Director of the IMF’s African Department, Abebe Selassie, presented the outlook at a briefing in Washington, D.C., addressing the IMF’s latest Regional Economic Outlook report titled “Reforms amid Great Expectations.”

Selassie indicated that while growth in the region is expected to increase modestly to 4.2 per cent in 2024, this rate remains insufficient to reduce poverty significantly or offset developmental setbacks.

“This pace is not enough to recover ground lost in recent years, let alone address the substantial developmental challenges ahead,” Selassie remarked, noting that current growth remains well below the six to seven per cent levels seen a decade ago.

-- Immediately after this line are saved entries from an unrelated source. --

-- ==== Sys2Proof/Tests/Slice0.lean ====
section
/-! SUPPORT. The model's own tests: the well-formedness smoke, words written out from the spec's encodings, vectors of
95_test_vectors.md (named in each test's comment), and for every statement with hypotheses a witness that meets them. -/

namespace Sys2Proof.Tests

open Sys2Proof.Machine Sys2Proof.Safety

/-- A state as 95_test_vectors.md writes it: `(fsm_state, acc, sw_state)` under a table. -/
def st (t : Table) (fsm : FsmCode) (acc : Acc) (sw : Bit) : State :=
  { State.resetFor t with fsmState := fsm, acc := acc, swState := sw }

/-- The end state and the outputs of a vector: `fsm_state`, `acc`, `sw_state`, status, read. -/
def shown : Result → Option (FsmCode × Acc × Bit × Byte × Byte)
  | .next s => some (s.fsmState, s.acc, s.swState, s.statusOut, s.readOut)
  | .fault _ => none
  | .refused _ => none

/-! ### Well-formedness smoke -/

-- 30_encoding.md R42: 0x3F is the last cycle word; 0x40 and 0x80 set a bit no port stands behind.
theorem test_byte_accepted : isCycleByte 0x3F#8 = true := by decide
theorem test_byte_bit6_refused : isCycleByte 0x40#8 = false := by decide
theorem test_byte_bit7_refused : isCycleByte 0x80#8 = false := by decide
theorem test_ill_formed_byte_rejected_by_name : decodeByte 0x48#8 = .error .notACycleWord := by rfl
theorem test_no_byte_rejected_by_name : decodeBytes [] = .error .noByte := by rfl

/-! ### Decode, words written out from 30_encoding.md R51 -/

-- `1xxxxx`
theorem test_decode_reset : decode 0b101101#6 = .reset := by decide
-- `000xxx`
theorem test_decode_nop : decode 0b000101#6 = .nop := by decide
-- `001sba`, s = 0, b = 1, a = 0
theorem test_decode_process : decode 0b001010#6 = .process 0#1 1#1 0#1 := by decide
-- `010xxx`
theorem test_decode_read : decode 0b010011#6 = .read := by decide
-- `011sba`, s = 1, b = 0, a = 1
theorem test_decode_processRead : decode 0b011101#6 = .processRead 1#1 0#1 1#1 := by decide
-- 30_encoding.md R54: `PROCESS 10, 1` encodes as 0x0E.
theorem test_encode_process : encode (processLine 0b10#2 1#1) = 0x0E#6 := by decide
theorem test_table_word : decodeTableWord 8 0x18 = some (.processRead 0#1 0#1 0#1) := by decide
theorem test_table_word_outside : decodeTableWord 8 0x40 = none := by decide

/-! ### Vectors -/

-- V2.5n
theorem test_reset_full : shown (exec .reset (st .fullStep Full.ccwFinal 0x12#7 1#1)) =
    some (fsmStart, 0#7, 0#1, 0x00#8, 0x00#8) := by decide
-- From a state no run reaches (fsm_state 0xF); 70_reset_and_hazards.md R101 "any state".
theorem test_reset_illegal : shown (exec .reset (st .halfStep 0xF#4 0x7F#7 1#1)) =
    some (fsmStart, 0#7, 0#1, 0x00#8, 0x00#8) := by decide
-- V2.5h
theorem test_nop : shown (exec .nop (st .halfStep Half.cwBegin 0x05#7 1#1)) =
    some (Half.cwBegin, 0x05#7, 1#1, 0x00#8, 0x00#8) := by decide
-- V2.5c
theorem test_read_pressed_minus_one : shown (exec .read (st .halfStep Half.startMirror 0x7F#7 1#1)) =
    some (Half.startMirror, 0#7, 1#1, 0x00#8, 0xFF#8) := by decide
-- V2.5d
theorem test_read_alias : shown (exec .read (st .fullStep fsmStart 0x40#7 0#1)) =
    some (fsmStart, 0#7, 0#1, 0x00#8, 0x40#8) := by decide
-- V2.3c
theorem test_process_wraps_up : shown (exec (.process 1#1 1#1 1#1) (st .halfStep Half.cwBegin 0x3F#7 0#1)) =
    some (Half.startMirror, 0x40#7, 0#1, 0x01#8, 0x00#8) := by decide
-- V2.3l
theorem test_process_ccw_pressed : shown (exec (.process 0#1 0#1 0#1) (st .fullStep Full.ccwFinal 0x00#7 0#1)) =
    some (fsmStart, 0x7F#7, 1#1, 0x06#8, 0x00#8) := by decide
-- V2.5j
theorem test_processRead_half : shown (exec (.processRead 1#1 1#1 1#1) (st .halfStep Half.cwBegin 0x05#7 1#1)) =
    some (Half.startMirror, 0x01#7, 0#1, 0x01#8, 0x85#8) := by decide
-- V2.5m
theorem test_processRead_full : shown (exec (.processRead 0#1 0#1 0#1) (st .fullStep Full.cwFinal 0x3F#7 1#1)) =
    some (fsmStart, 0x01#7, 1#1, 0x05#8, 0xBF#8) := by decide
-- V2.5k, as the step of its word 0x1B placed on the ports.
theorem test_step_placed : shown (step ((st .halfStep Half.ccwBegin 0x00#7 0#1).withFetchWord 8 0x1B)) =
    some (Half.startMirror, 0x7F#7, 1#1, 0x06#8, 0x00#8) := by decide
-- From reset, whatever the table, the first PROCESS answers a next state.
theorem test_first_process_runs : ∃ t, step (State.reset.withFetchWord 8 0x08) = .next t := ⟨_, rfl⟩
-- 30_encoding.md R55: a nested REPEAT with a FEED, an IDLE, a comment.
theorem test_assemble :
    assemble (['R', 'E', 'P', 'E', 'A', 'T', ' ', '2', ' ', Char.ofNat 123, ' ', 'F', 'E', 'E', 'D', ' ', '1', '0',
      ' ', '1', '1', ',', ' ', '1', ' ', Char.ofNat 125, ' ', ';', ' ', 'c', '\n', 'I', 'D', 'L', 'E', ' ', '1']) =
    some [.process 1#1 1#1 0#1, .process 1#1 1#1 1#1, .process 1#1 1#1 0#1, .process 1#1 1#1 1#1, .nop] := by decide
-- 30_encoding.md R54: one command a line.
theorem test_assemble_one_per_line : assemble ['N', 'O', 'P', ' ', 'N', 'O', 'P'] = none := by decide
-- A blank line and a line with only a comment are skipped (log 14).
theorem test_assemble_blank_lines : assemble ['\n', ';', 'x', '\n', 'N', 'O', 'P', '\n', '\n'] = some [.nop] := by decide
-- 30_encoding.md R54: `PROCESS 10, 1` is 0E.
theorem test_hex : writeHex (processLine 0b10#2 1#1) = ['0', 'E'] := by decide

/-! ### Witnesses -/

theorem witness_DecodeOfEncode : (Instr.processRead 1#1 0#1 1#1).wellFormed = true := by decide

theorem witness_BytesOutsideTheWordRejected : (0x3F#8).toNat < 64 ∧ 64 ≤ (0x40#8).toNat := by decide

/-- A state with a word placed, and a state with none. -/
theorem witness_StepRunsDecodedCommand :
    (∃ (s : State) (i : Instr) (w : CycleWord) (ws : List CycleWord),
      i.wellFormed = true ∧ decode s.nextWord = i ∧ s.hostWords = w :: ws) ∧
    (∃ (s : State) (i : Instr), i.wellFormed = true ∧ decode s.nextWord = i ∧ s.hostWords = []) := by
  refine ⟨⟨(State.resetFor .halfStep).placeWord 0x0F#6, .process 1#1 1#1 1#1, 0x0F#6, [], by decide, by decide, rfl⟩,
    ⟨State.resetFor .halfStep, decode (Config.hostWord 0), ?_, rfl, rfl⟩⟩
  cases decode (Config.hostWord 0) <;> rfl

theorem witness_PlacedWordRunsNext : decodeTableWord 8 0x3F = some .reset := by decide

theorem witness_PlacedWordsRunInOrder :
    ({ State.resetFor .fullStep with hostWords := [0x0E#6, 0x10#6, 0x00#6] } : State).hostWords =
      [0x0E#6, 0x10#6] ++ [0x00#6] := rfl

theorem witness_ResetEffect : CycleWord.rst 0x20#6 = 1#1 ∧ CycleWord.rst 0x3F#6 = 1#1 := by decide

/-- The last legal value of each table: the premise of ProcessEffect, ProcessReadEffect, ProcessReadIsReadThenProcess,
SwitchStoredInverted, StatusByteOfProcess and AtMostOneEvent. -/
theorem witness_ProcessEffect :
    Legal (st .halfStep Half.ccwBeginMirror 0x01#7 0#1) ∧ Legal (st .fullStep Full.ccwNext 0x01#7 0#1) := by decide

theorem witness_ProcessReadEffect : Legal (st .halfStep Half.cwBegin 0x05#7 1#1) := by decide

theorem witness_ProcessReadIsReadThenProcess : Legal (st .fullStep Full.cwFinal 0x3F#7 1#1) := by decide

theorem witness_IllegalStateFaults :
    ((st .halfStep 0x6#4 0#7 0#1).table = .halfStep ∧ 6 ≤ (st .halfStep 0x6#4 0#7 0#1).fsmState.toNat) ∧
    ((st .fullStep 0x7#4 0#7 0#1).table = .fullStep ∧ 7 ≤ (st .fullStep 0x7#4 0#7 0#1).fsmState.toNat) := by decide
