-- ==== Sys2Proof/Config.lean ====
section
/-! DEFINITION. What the specification fixes once for the whole part (R1 to R5, R76, R159, R178, R231, R407) and the free values it
leaves open. A free value is an opaque constant: nothing can evaluate it. -/

namespace Sys2Proof.Config

/-- Compute dies (R1). -/
def dies : Nat := 4
/-- Cores of a compute die (R2). -/
def coresPerDie : Nat := 48
/-- Cores of the device (R5). -/
def cores : Nat := 192
/-- Lanes of a strand (R98). -/
def lanes : Nat := 128
/-- Strand slots of a quarter (R115). -/
def slotsPerQuarter : Nat := 16
/-- Fast blocks of a quarter (R115). -/
def fastBlocks : Nat := 48
/-- Cold blocks of a quarter (R115). -/
def coldBlocks : Nat := 16
/-- Map slots of a quarter (R115). -/
def mapSlots : Nat := 32
/-- Local store granules of a core (R4). -/
def granules : Nat := 128
/-- Bytes of a local store granule (R4). -/
def granuleBytes : Nat := 2048
/-- The handler strand's slot number (R2). -/
def handlerSlot : Nat := 64
/-- Entries of a core's range-lock table (R178). -/
def lockEntries : Nat := 64
/-- Entries of a core's binding table (R231). -/
def bindEntries : Nat := 32
/-- Entries of a die's wait table (R159). -/
def waitEntries : Nat := 4096
/-- Entries of a die's ready pool (R76). -/
def poolEntries : Nat := 1024
/-- Entries of a die's pool overflow storage (R76). -/
def overflowEntries : Nat := 65536
/-- Nodes of the hub's node store (R407). -/
def nodeEntries : Nat := 262144
/-- Entries of a strand's commit buffer (R52). -/
def commitEntries : Nat := 256
/-- Contexts of the device (R5). -/
def contexts : Nat := 64
/-- Queues of the device (R59). -/
def queues : Nat := 256
/-- Communicator slots (R262). -/
def comms : Nat := 256
/-- Device links (R5). -/
def links : Nat := 16

/-- Bytes of one die's near memory: 2 stacks, 96 GiB (R5). -/
def nearBytes : Nat := 96 * 2 ^ 30
/-- Bytes of one die's far memory: R5 gives 512 GiB to 2 TiB by the modules fitted; the model takes the most (DESIGN CHOICE, log 3). -/
def farBytes : Nat := 2 * 2 ^ 40
/-- Bytes of one die's die store (R5). -/
def storeBytes : Nat := 96 * 2 ^ 20
/-- Bytes that a 52-bit physical address reaches: host memory and a peer's memory (R208). -/
def physBytes : Nat := 2 ^ 52

/-- Free value (log 5): a word that the specification does not state, numbered by a plain counter of the state: what CYCLES reads in
a normal context (R334), bytes of an overlapping COPY (R71). -/
opaque freeWord : Nat → BitVec 64

/-- Free value (log 14): the bytes of part `n` (0 hub firmware, 1 expansion table, 2 identity certificate) of firmware image number `img`
(R446). The images are not given. -/
opaque imagePart : Nat → Nat → List (BitVec 8)

/-- Free value (log 14): the device identity key's SLH-DSA-SHAKE-256s signature (29,792 bytes, R448) over the report bytes; the
private key never leaves the hub (R447). -/
opaque signature : List Byte → BitVec 238336

/-- Free value (log 101): the 16 bits with which a stochastic rounding of an active lane rounds where the lane's stream has ended (R36), which
R33 and R140 do not state; by the lane's stream base, the strand's RETIRED, the device-wide lane number and the draw. -/
opaque endedDraw : BitVec 64 → BitVec 64 → Nat → Nat → BitVec 16

end Sys2Proof.Config
end

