-- ==== Sys2Proof/Machine/Cache.lean ====
section
/-! DEFINITION. The L1 data caches and instruction caches of the cores, and the writes on their way to owners (11_ordering R224 to R229,
10_page R212). A core's L1 holds 128 KiB and its instruction cache 64 KiB (R4); the model fills them on every cacheable miss, and the line
filled or written longest ago makes room (log 8), those of pages with POL 2 before any other (R208). -/

namespace Sys2Proof.Machine

/-- A core. -/
def Chip.core (c : Chip) (n : Nat) : Core := Sparse.getD c.cores n Core.reset

/-- Replace a core. -/
def Chip.setCore (c : Chip) (n : Nat) (x : Core) : Chip := { c with cores := Sparse.set c.cores n x }

/-- The number of 64-byte lines of a line address: the address of the line that holds a byte. -/
def lineOf (va : W64) : Nat := va.toNat / 64 * 64

/-- The L1 line of a context that holds an address. -/
def findLine (ls : List L1Line) (ctx line : Nat) : Option L1Line := ls.find? fun l => l.ctx == ctx && l.va == line

/-- Remove the L1 line of a context at an address. -/
def dropLine (ls : List L1Line) (ctx line : Nat) : List L1Line := ls.filter fun l => !(l.ctx == ctx && l.va == line)

/-- Bytes of a line. -/
def L1Line.bytes (l : L1Line) (off n : Nat) : List Byte := (List.range n).map fun i => bits l.data (8 * (off + i)) 8

/-- Bytes put into a line, and marked dirty or clean. -/
def L1Line.put (l : L1Line) (off : Nat) (bs : List Byte) (mark : Bool) : L1Line :=
  let n := bs.length
  let m : BitVec 64 := (BitVec.allOnes 64 >>> (64 - n)) <<< off
  { l with data := putBits l.data (8 * off) (BitVec.ofNat (8 * n) (leNat bs)),
           dirty := if mark then l.dirty ||| m else l.dirty &&& ~~~m }

/-- The bytes of memory with a line's dirty bytes in place of theirs. -/
def mergeDirty (l : L1Line) (old : List Byte) : List Byte :=
  old.mapIdx fun i b => if bit l.dirty i then bits l.data (8 * i) 8 else b

/-- Write back a line's dirty bytes, under the translation it was fetched with (R225, R213). -/
def Chip.writeBack (c : Chip) (l : L1Line) : Chip :=
  if l.dirty = 0 then c
  else
    let c := c.pull l.mig 64
    c.writePhys l.place l.pa (mergeDirty l (c.readPhys l.place l.pa 64))

/-- Invalidate instruction cache lines of an interval. -/
def Chip.dropILines (c : Chip) (core ctx lo hi : Nat) : Chip :=
  let x := c.core core
  if x.icache.isEmpty then c
  else c.setCore core
    { x with icache := x.icache.filter fun l => !(l.ctx == ctx && decide (l.va < hi) && decide (lo < l.va + 64)) }

/-- Cores of the dies of a partition. -/
def dieCores (d : Nat) : List Nat := (List.range Config.coresPerDie).map (d * Config.coresPerDie + ·)
def coresOf (dies : List Nat) : List Nat := dies.flatMap dieCores

/-- The order of two atomically held data by R350, as VFMIN and the atomics use it: the lesser (`max = false`) or greater; `none` is the
canonical NaN. -/
def fpPick (F : FFmt) (max : Bool) (x y : Nat) : Option Nat × Exc :=
  let a := F.decode x
  let b := F.decode y
  let e := a.sig ||| b.sig
  if a.sig != 0 || b.sig != 0 then (none, e)
  else if a.isNan && b.isNan then (none, e)
  else if a.isNan then (some y, e)
  else if b.isNan then (some x, e)
  else
    let c := a.cmp b
    let xneg := x.testBit (F.ebits + F.fbits)
    let xFirst := if c = 0 then xneg else decide (c < 0)
    (some (if xFirst != max then x else y), e)

/-- The new value of an atomic (R382). -/
def atomNew (o : AtomOp) (et : ElemType) (rm z n : Nat) (old x : Nat) : Nat :=
  let w := 8 * n
  let so := signedOf w old
  let sx := signedOf w x
  match o with
  | .add => (old + x) % 2 ^ w
  | .min => if so ≤ sx then old else x
  | .max => if so ≥ sx then old else x
  | .minu => if old ≤ x then old else x
  | .maxu => if old ≥ x then old else x
  | .and => old &&& x
  | .or => old ||| x
  | .xor => old ^^^ x
  | .xchg => x
  | .fadd =>
    let F := if et = .f64 then FFmt.f64 else FFmt.f32
    (F.round rm false false z (FVal.add rm (F.decode old) (F.decode x)).1).1
  | .fmin => let F := if et = .f64 then FFmt.f64 else FFmt.f32; (fpPick F false old x).1.getD F.nanBits
  | .fmax => let F := if et = .f64 then FFmt.f64 else FFmt.f32; (fpPick F true old x).1.getD F.nanBits

/-- What an atomic lane writes, given what it finds. -/
def LaneAtom.value (a : LaneAtom) (old : Nat) : Nat :=
  match a.kind with
  | .op o et rm z => atomNew o et rm z a.n old (a.x.toNat % 2 ^ (8 * a.n))
  | .cas cmp => if old = cmp.toNat % 2 ^ (8 * a.n) then a.x.toNat % 2 ^ (8 * a.n) else old

/-- Apply an atomic lane at its owner, indivisibly (R228), giving the old value. -/
def Chip.applyAtom (c : Chip) (place : Place) (pa : Nat) (mig : Option Mig) (a : LaneAtom) : Chip × W64 :=
  let c := c.pull mig a.n
  let old := leNat (c.readPhys place pa a.n)
  (c.writePhys place pa (leBytes a.n (a.value old)), BitVec.ofNat 64 old)

/-- Bytes that a posted write or atomic touches. -/
def Posted.len (p : Posted) : Nat :=
  match p.work with
  | .inl bs => bs.length
  | .inr a => a.n

/-- Whether two posted accesses meet. -/
def Posted.meets (p : Posted) (place : Place) (pa n : Nat) : Bool :=
  p.place == place && decide (p.pa < pa + n) && decide (pa < p.pa + p.len)

/-- The old value of a posted atomic reaches its strand, if it is still there (R383). -/
def Chip.deliverOld (c : Chip) (p : Posted) (n : Nat) (old : W64) : Chip :=
  match p.dest with
  | none => c
  | some d => { c with strands := Sparse.update c.strands p.sid fun t => t.land d (leBytes n old.toNat) }

/-- Perform a posted access at its owner (R226). -/
def Chip.perform (c : Chip) (p : Posted) : Chip :=
  match p.work with
  | .inl bs => (c.pull p.mig bs.length).writePhys p.place p.pa bs
  | .inr a =>
    let r := c.applyAtom p.place p.pa p.mig a
    r.1.deliverOld p a.n r.2

/-- Perform, oldest first, the posted accesses that a test selects. -/
def Chip.drainIf (c : Chip) (sel : Posted → Bool) : Chip :=
  if c.posted.isEmpty then c
  else (c.posted.filter sel).foldl Chip.perform { c with posted := c.posted.filter fun p => !sel p }

/-- Perform every posted access of a strand. -/
def Chip.drainStrand (c : Chip) (sid : Nat) : Chip := c.drainIf fun p => p.sid == sid

/-- Perform every posted access of a context. -/
def Chip.drainCtx (c : Chip) (ctx : Nat) : Chip := c.drainIf fun p => p.ctx == ctx

/-- Perform every posted access of a core if one of them meets the bytes: no later access of the core's strands to a byte overtakes an
earlier one (R122, R226). -/
def Chip.drainFor (c : Chip) (core : Nat) (place : Place) (pa n : Nat) : Chip :=
  if c.posted.any fun p => p.core == core && p.meets place pa n then c.drainIf fun p => p.core == core else c

/-- Write back some lines of a core, and keep them clean or drop them. -/
def Chip.flushLines (c : Chip) (core : Nat) (sel : L1Line → Bool) (drop : Bool) : Chip :=
  let x := c.core core
  let c := (x.l1.filter sel).foldl (fun c l => if l.dirty = 0 then c else (c.drainFor core l.place l.pa 64).writeBack l) c
  let l1 := if drop then x.l1.filter (fun l => !sel l) else x.l1.map fun l => if sel l then { l with dirty := 0 } else l
  if x.l1.isEmpty then c else c.setCore core { x with l1 := l1 }

/-- Write back every dirty line of a context on a core (release, R227). -/
def Chip.releaseL1 (c : Chip) (core ctx : Nat) : Chip := c.flushLines core (fun l => l.ctx == ctx) false

/-- Write back and invalidate every line of a context on a core (acquire, R227). -/
def Chip.acquireL1 (c : Chip) (core ctx : Nat) : Chip := c.flushLines core (fun l => l.ctx == ctx) true

/-- A line lies in part in an interval of canonical addresses. -/
def L1Line.meets (l : L1Line) (ctx lo hi : Nat) : Bool := l.ctx == ctx && decide (l.va < hi) && decide (lo < l.va + 64)

/-- Write back, and drop if asked, the lines of an interval. -/
def Chip.flushRange (c : Chip) (core ctx lo hi : Nat) (drop : Bool) : Chip := c.flushLines core (fun l => l.meets ctx lo hi) drop

/-- Send a write or an atomic to its owner. -/
def Chip.post (c : Chip) (sid core ctx : Nat) (x : Xl) (work : List Byte ⊕ LaneAtom) (dest : Option LoadDest) : Chip :=
  { c with nextId := c.nextId + 1,
           posted := c.posted ++ [{ id := c.nextId, sid := sid, core := core, ctx := ctx, va := x.va, place := x.place, pa := x.pa,
                                    mig := x.mig, work := work, dest := dest }] }

/-- Whether atomics of a strand with a result are still on their way (R228). -/
def Chip.owesResult (c : Chip) (sid : Nat) : Bool := c.posted.any fun p => p.sid == sid && p.dest.isSome

/-- Whether L1 may hold the page (R208, R215, R154). -/
def Xl.cacheable (x : Xl) : Bool := x.owner != 5 && x.pol != 1 && !x.ord && !x.cell

/-- An access that has passed its checks: its canonical address, length, and its translation, or none when it hits an L1 line; then `alt` is
the translation which that line was fetched with, by which it comes back if a fill for an older lane of the instruction has taken its room.
`short` says that its address was an owner 6 one (R206). -/
structure Reach where
  va    : W64
  n     : Nat
  xl    : Option Xl
  alt   : Option Xl := none
  short : Bool := false
  deriving DecidableEq, Repr

/-- The translation that an L1 line was fetched with, for an address in it (R213, R225). -/
def L1Line.xl (l : L1Line) (va : W64) : Xl :=
  let off := va.toNat % 64
  { va := va, owner := vaOwn va, place := l.place, pa := l.pa + off, pol := if l.evictFirst then 2 else 0, ord := false, cell := false, r := l.r, w := l.w,
    x := l.x, mig := l.mig.map fun m => { m with off := m.off + off }, down := false }

/-- What the address checks of one access give (R211, R212). -/
inductive AddrRes
  | ok (r : Reach)
  | trap (c : Cause)
  | absent (p : Place) (pa : Nat)
  deriving DecidableEq, Repr

/-- The address checks of an access of a core (R211): a load or store of SCOPE 0 or 1 that hits a line with the right it needs uses the
line (R212), a line of die store where the address is an owner 6 one (R206); every other goes to the owner. -/
def Chip.reach (c : Chip) (who : Who) (core : Nat) (k : Access) (scope align : Nat) (va : W64) (n : Nat) : AddrRes :=
  match owner who.dies who.die va with
  | none => .trap .protection
  | some _ =>
    if va.toNat % align != 0 then .trap .misaligned
    else
      let cva := canonical who.die va
      let usable (l : L1Line) : Bool :=
        ((k == .load && l.r) || (k == .store && l.w && !l.x)) && (vaOwn va != 6 || (l.place == .store who.die && l.mig.isNone))
      match (if scope ≤ 1 then (findLine (c.core core).l1 who.ctx (lineOf cva)).filter usable else none) with
      | some l => .ok { va := cva, n := n, xl := none, alt := some (l.xl cva), short := vaOwn va == 6 }
      | none =>
        match c.translate who k align va n with
        | .ok x => .ok { va := x.va, n := n, xl := some x, short := vaOwn va == 6 }
        | .trap t => .trap t
        | .absent p pa => .absent p pa

/-- Lines of an L1 data cache and of an instruction cache (R4). -/
def l1Lines : Nat := 128 * 1024 / 64
def icacheLines : Nat := 64 * 1024 / 64

/-- The line of an L1 that leaves first: the last of the list, of those with POL 2 while there is one (R208). -/
def victim (ls : List L1Line) : Option L1Line := (ls.filter fun l => l.evictFirst).getLast?.or ls.getLast?

/-- Make room for one line in a full L1: a line leaves, its dirty bytes written back (R225). -/
def Chip.l1Room (c : Chip) (core : Nat) : Chip :=
  if (c.core core).l1.length < l1Lines then c
  else
    match victim (c.core core).l1 with
    | none => c
    | some l => c.flushLines core (fun x => x == l) true

/-- Fill an L1 line from its owner, clean. -/
def Chip.fillLine (c : Chip) (core ctx : Nat) (x : Xl) : Chip :=
  let off := x.va.toNat % 64
  let pa := x.pa - off
  let mig := x.mig.map fun m => { m with off := m.off - off }
  let c := (c.l1Room core).drainFor core x.place pa 64
  let c := c.pull mig 64
  let l : L1Line := { ctx := ctx, va := lineOf x.va, data := BitVec.ofNat 512 (leNat (c.readPhys x.place pa 64)), dirty := 0, r := x.r,
                      w := x.w, x := x.x, place := x.place, pa := pa, mig := mig, evictFirst := x.pol == 2 }
  let k := c.core core
  c.setCore core { k with l1 := l :: dropLine k.l1 ctx l.va }

/-- Perform a load (R225): from L1, through a fill, or at the owner after the write-back of the line. -/
def Chip.loadBytes (c : Chip) (core ctx scope : Nat) (r : Reach) : Chip × List Byte :=
  let line := lineOf r.va
  match (if scope ≤ 1 then findLine (c.core core).l1 ctx line else none), r.xl.or r.alt with
  | some l, _ => (c, l.bytes (r.va.toNat % 64) r.n)
  | none, none => (c, List.replicate r.n 0)
  | none, some x =>
    if x.cacheable && scope ≤ 1 then
      let c := c.fillLine core ctx x
      match findLine (c.core core).l1 ctx line with
      | some l => (c, l.bytes (r.va.toNat % 64) r.n)
      | none => (c, [])
    else
      let c := if x.owner = 5 then c else c.flushRange core ctx line (line + 64) true
      let c := c.drainFor core x.place x.pa r.n
      c.readXl x r.n

/-- Perform a store (R225): in L1, or through to the owner. An ORDERED or CELL page and local store are written at once; other writes
to owners are posted. -/
def Chip.storeBytes (c : Chip) (sid core ctx scope : Nat) (r : Reach) (bs : List Byte) : Chip :=
  let line := lineOf r.va
  let off := r.va.toNat % 64
  let inL1 (c : Chip) (mark : Bool) : Chip :=
    let k := c.core core
    match findLine k.l1 ctx line with
    | some l => c.setCore core { k with l1 := l.put off bs mark :: dropLine k.l1 ctx line }
    | none => c
  match r.xl with
  | none =>
    match findLine (c.core core).l1 ctx line, r.alt with
    | none, some x => inL1 (c.fillLine core ctx x) true
    | _, _ => inL1 c true
  | some x =>
    if x.cacheable && scope ≤ 1 then
      let c := match findLine (c.core core).l1 ctx line with
        | some l => ((c.drainFor core l.place l.pa 64).writeBack l).fillLine core ctx x
        | none => c.fillLine core ctx x
      inL1 c true
    else if x.owner = 5 || x.ord || x.cell then (c.drainFor core x.place x.pa r.n).writeXl x bs
    else (inL1 c false).post sid core ctx x (.inl bs) none

/-- Before an atomic is sent, its line is written back and dropped (R228). -/
def Chip.beforeAtom (c : Chip) (core ctx : Nat) (va : W64) : Chip := c.flushRange core ctx (lineOf va) (lineOf va + 64) true

/-- Perform an atomic at its owner now, giving the old value. -/
def Chip.atomNow (c : Chip) (core ctx : Nat) (x : Xl) (a : LaneAtom) : Chip × W64 :=
  ((c.beforeAtom core ctx x.va).drainFor core x.place x.pa a.n).applyAtom x.place x.pa x.mig a

/-- An atomic that stays ahead of what follows it is performed at once: in local store, on an ORDERED or CELL page, or under an acquire. -/
def Xl.prompt (x : Xl) (acq : Bool) : Bool := acq || x.owner == 5 || x.ord || x.cell

/-- Send an atomic to its owner, where its old value goes to `dest` if it has a result (R228). -/
def Chip.atomLater (c : Chip) (sid core ctx : Nat) (x : Xl) (a : LaneAtom) (dest : Option LoadDest) : Chip :=
  (c.beforeAtom core ctx x.va).post sid core ctx x (.inr a) dest

/-- The release part of an ordered access or fence of a strand (R227, R229). -/
def Chip.release (c : Chip) (sid core ctx scope : Nat) : Chip :=
  if scope ≥ 2 then (c.drainStrand sid).releaseL1 core ctx else c

/-- The acquire part (R227, R229). -/
def Chip.acquire (c : Chip) (core ctx scope : Nat) : Chip := if scope ≥ 2 then c.acquireL1 core ctx else c

/-- ORD codes (R227). -/
def ordAcquires (o : Nat) : Bool := o == 1 || o == 3
def ordReleases (o : Nat) : Bool := o == 2 || o == 3

end Sys2Proof.Machine
end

The report outlined the region’s complex economic environment, which has been marked by some progress but also persistent vulnerabilities. To address inflation, which remains in double digits in nearly one-third of the region’s countries, including Angola, Ethiopia, and Nigeria, policymakers have tightened monetary policies, successfully bringing inflation within the target range in about half of the region.

However, challenges remain. The average debt-to-GDP ratio, while stabilised at 58 per cent due to significant fiscal consolidation, still imposes a high debt-service burden that limits resources for essential development spending. In addition, low foreign exchange reserves and competitiveness concerns further complicate the economic landscape.

According to Selassie, policymakers face three primary hurdles in their reform efforts: ensuring macroeconomic stability, addressing pressing development needs like social safety nets, and designing reforms that balance political and social considerations.

He underscored the importance of reforms that support economic diversification and provide economic opportunities, particularly for women, as vital to achieving sustainable and inclusive growth.

The IMF has stepped up engagement in the region, with over $60 billion in financing since 2020 to support SSA economies. Yet, Selassie warned that declining official development assistance challenges the efficacy of IMF support, as countries with limited market access and costly financing conditions struggle to make necessary adjustments.

While countries like Benin, Côte d’Ivoire, Kenya, Senegal, and Cameroon have recently returned to international markets, Selassie noted that many others face costly and limited access to financing.

He emphasised that reinvigorated reforms and sustainable growth strategies are essential to unlocking the region’s vast potential and reducing economic vulnerabilities.